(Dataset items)
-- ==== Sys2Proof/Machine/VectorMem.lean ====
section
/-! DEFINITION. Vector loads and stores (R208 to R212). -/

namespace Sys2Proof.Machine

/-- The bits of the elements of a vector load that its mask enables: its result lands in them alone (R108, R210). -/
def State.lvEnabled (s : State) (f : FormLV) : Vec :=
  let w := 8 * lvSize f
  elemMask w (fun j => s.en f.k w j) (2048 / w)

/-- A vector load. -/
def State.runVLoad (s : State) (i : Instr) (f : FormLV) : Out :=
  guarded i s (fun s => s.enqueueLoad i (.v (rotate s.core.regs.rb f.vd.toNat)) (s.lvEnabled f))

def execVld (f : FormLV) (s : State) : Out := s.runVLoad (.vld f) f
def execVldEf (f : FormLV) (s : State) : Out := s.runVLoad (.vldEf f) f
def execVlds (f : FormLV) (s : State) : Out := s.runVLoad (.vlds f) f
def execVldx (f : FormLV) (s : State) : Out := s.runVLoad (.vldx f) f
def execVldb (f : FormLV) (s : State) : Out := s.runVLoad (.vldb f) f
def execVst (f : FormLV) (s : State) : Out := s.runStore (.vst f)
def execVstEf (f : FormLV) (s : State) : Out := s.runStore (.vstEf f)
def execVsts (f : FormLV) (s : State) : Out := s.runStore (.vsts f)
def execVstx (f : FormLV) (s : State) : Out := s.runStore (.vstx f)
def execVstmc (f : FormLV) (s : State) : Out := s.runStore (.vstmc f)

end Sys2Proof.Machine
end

Exercise description:
Every line above that contains the word "runVLoad" should be reported.

Answer space:
def State.runVLoad (s : State) (i : Instr) (f : FormLV) : Out :=
def execVld (f : FormLV) (s : State) : Out := s.runVLoad (.vld f) f
def execVldEf (f : FormLV) (s : State) : Out := s.runVLoad (.vldEf f) f
def execVlds (f : FormLV) (s : State) : Out := s.runVLoad (.vlds f) f
def execVldx (f : FormLV) (s : State) : Out := s.runVLoad (.vldx f) f
def execVldb (f : FormLV) (s : State) : Out := s.runVLoad (.vldb f) f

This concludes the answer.